6. The specific statistical tests and post hoc comparisons used in each data panel should be indicated for every figure in the figure legend. The authors should consider estimation statistics to evaluate the effect size along with conventional significance measures.

We have modified each figure legend to state which statistical test was used in every data panel. Following the recommendation of the reviewers, we have transitioned to using estimation statistics and Cumming plots to represent our data and visualize the effect size of our results. We generated these plots using the freely available software on https://www.estimationstats.com/#/ based on the publication from Ho et al., 2019 (DOI: 10.1038/s41592-019-0470-3). These plots show both groups plotted on the upper raw data axes. The raw data is aligned vertically with a forest plot allowing for the visual and statistical comparison of the Cohen’s d for each condition. We have also stated the exact Cohen’s d value and p values in each legend description.
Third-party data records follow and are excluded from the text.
-- ==== Sys2Proof/Machine/Meld.lean ====
section
/-!
DEFINITION. The meld unit's issues: TOPK, MERGE and TOPP in pieces and merge groups (06 R168 to R178).
-/
namespace Sys2Proof.Machine

/-- The selection of an issue. -/
def State.selection? (s : State) (k : IssueKey) : Option Selection := s.selections.find? (fun x => x.key == k)

/-- Change the selection of an issue. -/
def State.updSelection (s : State) (k : IssueKey) (f : Selection → Selection) : State :=
  { s with selections := updWhere (fun x => x.key == k) f s.selections }

/-- Bytes of a key (04 R111). -/
def keyBytes (fmt : Nat) : Nat := if fmt = 1 then 2 else 4

/-- The fields of a MELD body are in range, and those the operation does not use are 0 (06 R176, 04 R111); `merge` and `topp` name the operation. -/
def meldFieldsOk (u : UnitIssue) (merge topp : Bool) : Bool :=
  let b := u.body
  let count := fieldOf b 0x10 8
  let k := fieldOf b 0x18 2
  let fmt := fieldOf b 0x1A 1
  let fl := fieldOf b 0x1B 1
  let p := ofF32 (BitVec.ofNat 32 (fieldOf b 0x1C 4))
  decide (1 ≤ k) && decide (k ≤ 4096) && decide (1 ≤ count) && decide (count ≤ if merge then 65536 else 2 ^ 32)
    && decide (fmt ≤ 2) && decide (fl < 4) && bodyTailZero u 0x28
    && (if topp then fmt == 0 && bitAt fl 0 && (FVal.num false 0 0).lt p && p.le (.num false 1 0) else fieldOf b 0x1C 4 == 0)
    && (!merge || fieldOf b 8 8 == 0)

/-- The entries of a row: keys, and indices or positions; SOURCE is the piece (06 R166, R168). -/
def State.rowEntries (s : State) (u : UnitIssue) : List MEntry :=
  let b := u.body
  let fmt := fieldOf b 0x1A 1
  let count := fieldOf b 0x10 8
  let keys := s.rdTva u.tenant u.stock (fieldOf b 0 8) (count * keyBytes fmt)
  let idx := if fieldOf b 8 8 = 0 then [] else s.rdTva u.tenant u.stock (fieldOf b 8 8) (count * 8)
  (List.range count).map (fun i =>
    { key := BitVec.ofNat 32 (fieldOf keys (i * keyBytes fmt) (keyBytes fmt))
      index := BitVec.ofNat 64 (if fieldOf b 8 8 = 0 then i else fieldOf idx (8 * i) 8)
      source := i / 65536 })

/-- A selection as an issue begins it. -/
def selectionOf (u : UnitIssue) (op : Nat) (rest : List MEntry) (parts : List MPart) : Selection :=
  let b := u.body
  { key := u.key, tenant := u.tenant, op := op, keyfmt := fieldOf b 0x1A 1, largest := bitAt (fieldOf b 0x1B 1) 0,
    unique := bitAt (fieldOf b 0x1B 1) 1, k := fieldOf b 0x18 2, p := BitVec.ofNat 32 (fieldOf b 0x1C 4),
    result := BitVec.ofNat 64 (fieldOf b 0x20 8), rest := rest, levels := if parts.isEmpty then [] else [parts], invalid := 0,
    duplicates := 0, raw := !parts.isEmpty, lastMerge := 0 }

/-- Begin a selection over one row: every range is checked first (06 R176). -/
def State.beginRow (s : State) (u : UnitIssue) (op : Nat) (topp : Bool) : State :=
  let b := u.body
  let fmt := fieldOf b 0x1A 1
  let count := fieldOf b 0x10 8
  let k := fieldOf b 0x18 2
  if !s.fitted 6 then s.finishIssue u.key St.unitAbsent 0
  else if !meldFieldsOk u false topp then s.finishIssue u.key St.badParam 0
  else
    let c := worstCheck [s.unitCheck u .load (fieldOf b 0 8) (count * keyBytes fmt) 8,
      if fieldOf b 8 8 = 0 then .ok else s.unitCheck u .load (fieldOf b 8 8) (count * 8) 8,
      s.unitCheck u .store (fieldOf b 0x20 8) (32 + 16 * k) 8]
    s.onCheck u.key c (fun s =>
      let s := s.beginIssue u.key
      { s with selections := s.selections ++ [selectionOf u op (s.rowEntries u) []] })

/-- TOPK begins: the best K of a row (06 R171, R176). -/
def execMeldTopk (k : IssueKey) (s : State) : Res :=
  .next (match s.issueAt k 2 1 with
    | some u => s.beginRow u 1 false
    | none => s)

/-- TOPP begins (06 R175, R176). -/
def execMeldTopp (k : IssueKey) (s : State) : Res :=
  .next (match s.issueAt k 2 3 with
    | some u => s.beginRow u 3 true
    | none => s)

/-- The address of input list `i` of a MERGE (06 R174). -/
def State.mergeAddr (s : State) (u : UnitIssue) (i : Nat) : Nat := leNat (s.rdTva u.tenant u.stock (fieldOf u.body 0 8 + 8 * i) 8)

/-- One input list: its first COUNT entries, SOURCE its number (06 R174). Of a BF16 key whose upper half is not 0, which R168 does not allow, the
lower half is compared and the word returned as it is (DESIGN CHOICE, notes/assumptions/47.md). -/
def State.mergeInput (s : State) (u : UnitIssue) (i : Nat) : MPart :=
  let a := s.mergeAddr u i
  let h := s.rdTva u.tenant u.stock a 32
  let es := s.rdTva u.tenant u.stock (a + 32) (16 * fieldOf h 0 4)
  { entries := (List.range (fieldOf h 0 4)).map (fun j =>
      { key := BitVec.ofNat 32 (fieldOf es (16 * j + 8) 4), index := BitVec.ofNat 64 (fieldOf es (16 * j) 8), source := i })
    ties := fieldOf h 8 4 }

/-- MERGE begins: the table of lists, every list and the result are checked first; a list whose address or header cannot be read is checked no
further (06 R174, R176). -/
def execMeldMerge (k : IssueKey) (s : State) : Res :=
  .next (match s.issueAt k 2 2 with
    | none => s
    | some u =>
      let count := fieldOf u.body 0x10 8
      if !s.fitted 6 then s.finishIssue k St.unitAbsent 0
      else if !meldFieldsOk u true false then s.finishIssue k St.badParam 0
      else
        let table (i : Nat) : UCheck := s.unitCheck u .load (fieldOf u.body 0 8 + 8 * i) 8 8
        let head (i : Nat) : UCheck := s.unitCheck u .load (s.mergeAddr u i) 32 8
        let cnt (i : Nat) : Nat := leNat (s.rdTva u.tenant u.stock (s.mergeAddr u i) 4)
        let body (i : Nat) : UCheck := if cnt i > 4096 then .bad else s.unitCheck u .load (s.mergeAddr u i) (32 + 16 * cnt i) 8
        let list (i : Nat) : UCheck := match table i with
          | .ok => (match head i with | .ok => body i | c => c)
          | c => c
        s.onCheck k (worstCheck (s.unitCheck u .load (fieldOf u.body 0 8) (8 * count) 8
            :: s.unitCheck u .store (fieldOf u.body 0x20 8) (32 + 16 * fieldOf u.body 0x18 2) 8 :: (List.range count).map list)) (fun s =>
          let s := s.beginIssue k
          { s with selections := s.selections ++ [selectionOf u 2 [] ((List.range count).map (s.mergeInput u))] }))

/-- The sentinel key of a format (06 R169). -/
def sentinelKey (fmt : Nat) : Nat := if fmt = 1 then 0x7FC0 else 0x7FC00000

/-- The bytes of a MELD result (06 R168, R169). A sum of TIES_LEFT past 32 bits wraps, for which the manual gives no rule (DESIGN CHOICE,
notes/assumptions/47.md). -/
def meldBytes (x : Selection) (es : List MEntry) (flags ties : Nat) (mass : Word) : List Byte :=
  leBytes 4 es.length ++ leBytes 2 flags ++ leBytes 2 0 ++ leBytes 4 ties ++ leBytes 4 (min x.invalid 0xFFFFFFFF)
    ++ leBytes 4 x.duplicates ++ leBytes 4 mass.toNat ++ leBytes 8 0
    ++ es.flatMap (fun e => leBytes 8 e.index.toNat ++ leBytes 4 e.key.toNat ++ leBytes 4 e.source)
    ++ (List.range (x.k - es.length)).flatMap (fun _ =>
      leBytes 8 noIndex.toNat ++ leBytes 4 (sentinelKey x.keyfmt) ++ leBytes 4 0xFFFFFFFF)

/-- The merge level whose next group can start, all of its inputs complete (06 R171, R172): a level with 16 lists, or one that
gets no more and is not the result; `below` tells that pieces or lower levels are still to come, `i` the level. -/
def groupLevel (raw : Bool) : Nat → Bool → List (List MPart) → Option Nat
  | _, _, [] => none
  | i, below, l :: ls =>
    if l.length ≥ 16 || (!below && !l.isEmpty && (decide (2 ≤ l.length) || ls.any (fun y => !y.isEmpty) || (raw && i = 0))) then some i
    else groupLevel raw (i + 1) (below || !l.isEmpty) ls

/-- The level of a selection's next merge group. -/
def Selection.group? (x : Selection) : Option Nat := groupLevel x.raw 0 (!x.rest.isEmpty) x.levels

/-- The one list left, when nothing else is to come (06 R171). -/
def Selection.final? (x : Selection) : Option MPart :=
  if !x.rest.isEmpty || x.group?.isSome then none else x.levels.flatten.head?

/-- Add a complete list to a level. -/
def addLevel (i : Nat) (p : MPart) (ls : List (List MPart)) : List (List MPart) :=
  (ls ++ List.replicate (i + 1 - ls.length) []).modify i (fun l => l ++ [p])

/-- One list is left: write the result, then the record (06 R168 to R170, R175, R180, 04 R110). -/
def State.finishSelection (s : State) (x : Selection) (last : MPart) : State :=
  let topp := x.op = 3
  let (es, mass) := if topp then toppTake (ofF32 x.p) x.k (.num false 0 0) last.entries else (last.entries, .num false 0 0)
  let reached := topp && (ofF32 x.p).le mass
  let ties : Nat := match es.getLast? with
    | none => 0
    | some e =>
      if topp then
        ((last.entries.drop es.length).filter (fun y => keyEq 0 y.key e.key)).length
          + (match last.entries.getLast? with | some y => if keyEq 0 y.key e.key then last.ties else 0 | none => 0)
      else if es.length = x.k then last.ties else 0
  let part := es.length < x.k && !reached
  let flags := boolNat part + 2 * boolNat (ties > 0)
  let s := { s with selections := s.selections.filter (fun y => y.key ≠ x.key) }
  let s := if es.length < x.k then s.bump 0x00080020 else s
  let s := if ties > 0 then s.bump 0x00080024 else s
  match s.issue? x.key with
  | none => s
  | some u =>
    let s := s.wrTva u.tenant u.stock x.result.toNat (meldBytes x es flags ties (if topp then toF32 mass else 0))
    s.finishIssue x.key (if part then St.part else St.ok) es.length

/-- The selection ends when one list is left (06 R171). -/
def State.settleSelection (s : State) (k : IssueKey) : State :=
  match s.selection? k with
  | none => s
  | some x =>
    match x.final? with
    | none => s
    | some p => s.finishSelection x p

/-- A repeated or failed piece or merge group (06 R178): the repeat is counted and marks the issue; one that agrees goes on, one
that fails too ends the selection. -/
def State.meldShadow (s : State) (k : IssueKey) (sh : Shadow) (f : State → State) : State :=
  match sh with
  | .agree => f s
  | .repeated => f ((s.bump 0x00080028).recoveredIssue k)
  | .moved => s
  | .failed =>
    let s := (s.bump 0x00080028).recoveredIssue k
    let s := { (s.bump 0x0008002C) with selections := s.selections.filter (fun y => y.key ≠ k) }
    s.finishIssue k St.aborted 0

/-- The selection whose piece the piece pipeline takes next: the issues that wait take turns, each going behind the others after
its piece (06 R172). -/
def State.pieceTurn (s : State) : Option IssueKey := (s.selections.find? (fun x => !x.rest.isEmpty)).map (fun x => x.key)

/-- The piece pipeline selects the best K of the next piece of 65,536 elements (06 R171, R172). -/
def execMeldPiece (k : IssueKey) (shadow : Shadow) (s : State) : Res :=
  .next (match s.selection? k with
    | none => s
    | some x =>
      if x.rest.isEmpty || s.pieceTurn ≠ some k then s
      else
        s.meldShadow k shadow (fun s =>
          let r := selectBest x.keyfmt x.largest x.unique (x.op == 3) x.k (x.rest.take 65536)
          let y : Selection := { x with
            rest := x.rest.drop 65536
            levels := addLevel 0 { entries := r.entries, ties := r.ties } x.levels
            invalid := x.invalid + r.invalid
            duplicates := x.duplicates + r.duplicates }
          let s := { s with selections := s.selections.filter (fun (z : Selection) => z.key ≠ k) ++ [y] }
          ((s.bump64 0x00080008 1).countExcluded r.invalid r.duplicates).settleSelection k))

/-- Whether search runs on the seats: the 9706, or any part whose S-die is lost or has a unit out of service (05 R159, 15
R399, R403). -/
def State.seatSearch (s : State) : Bool := s.variant = .v9706 || s.flt.sLost || [4, 5, 6, 7].any s.unitOut

/-- Whether a query's lists wait for the meld unit: every pass and far segment of it is in (05 R146); merges of a search that runs on the seats
are not the unit's (05 R159). -/
def State.searchMergeDue (s : State) : Bool :=
  let scoring (k : QueryKey) : Bool :=
    s.search.engines.any (fun e => e.work.any (fun p => p.queries.contains k)) || s.search.farWork.any (fun j => j.queries.contains k)
  let waits (k : QueryKey) : Bool :=
    (match s.search.collecting with | some b => b.queries.contains k | none => false)
      || s.search.closed.any (fun b => b.queries.contains k) || s.search.stalled.contains k || s.search.exactWaiting.contains k
  !s.seatSearch && s.search.queries.any (fun q => q.stage == 2 && !scoring q.key && !waits q.key && !(q.exact && q.full))

/-- The selection whose group the merge pipeline takes next: none while a search merge waits, which takes precedence; else the issue served
longest ago; an issue not yet served stands ahead of those that were, which the manual leaves open (06 R172; DESIGN CHOICE,
notes/assumptions/47.md). -/
def State.mergeTurn (s : State) : Option IssueKey :=
  if s.searchMergeDue then none
  else ((sortBy (fun (a b : Selection) => decide (a.lastMerge < b.lastMerge)) (s.selections.filter (fun x => x.group?.isSome))).head?).map
    (fun x => x.key)

/-- The merge pipeline finishes one group of up to 16 inputs, all of them complete (06 R171, R172). -/
def execMeldMergeGroup (k : IssueKey) (shadow : Shadow) (s : State) : Res :=
  .next (match s.selection? k with
    | none => s
    | some x =>
      match x.group? with
      | none => s
      | some i =>
        if s.mergeTurn ≠ some k then s
        else
          s.meldShadow k shadow (fun s =>
            let (p, inv, dup) := mergeParts x.keyfmt x.largest x.unique (x.op == 3) x.k ((x.levels.getD i []).take 16)
            let turn := (s.selections.map (fun y => y.lastMerge)).foldl max 0 + 1
            let y : Selection := { x with
              levels := addLevel (i + 1) p (x.levels.modify i (fun l => l.drop 16))
              invalid := x.invalid + inv, duplicates := x.duplicates + dup, lastMerge := turn }
            let s := s.updSelection k (fun _ => y)
            (s.countExcluded inv dup).settleSelection k))

end Sys2Proof.Machine
end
We have revised the Statistical Analysis subsection of the Methods section (lines 829-839) to describe these changes:

“Statistical Analysis

Sample sizes are indicated in corresponding figures. Cumming estimation plots were generated and Cohen’s d in all plots (except Figure 5D) was calculated using an online estimation stats tool (https://www.estimationstats.com). Estimation plots show the raw data plotted on the upper axes with bars beside each group denoting the sample mean ± s.d.; the mean difference and Cohen’s d effect size is plotted on the lower axes. On the lower plot, the mean difference is depicted as a dot; the 95% confidence interval is indicated by the ends of the bold vertical error bar. OriginPro 2020 (OriginLab Corporation) was used for calculating p values (for all figures except for Figure 5D) and generating plots used in Figure 1B, 2B-D, 3D-G, 4G, 5D, Figure 1—figure supplement 2 and Figure 2—figure supplements 1-3. All plots generated in OriginLab are presented as the mean ± SEM. Statistical tests used to calculate p values are indicated in figure legends. For Figure 5D, a Python script was used for calculating Cohen’s d and p values.”

In view of the extensive new results included in our resubmitted manuscript we have also revised the Discussion section.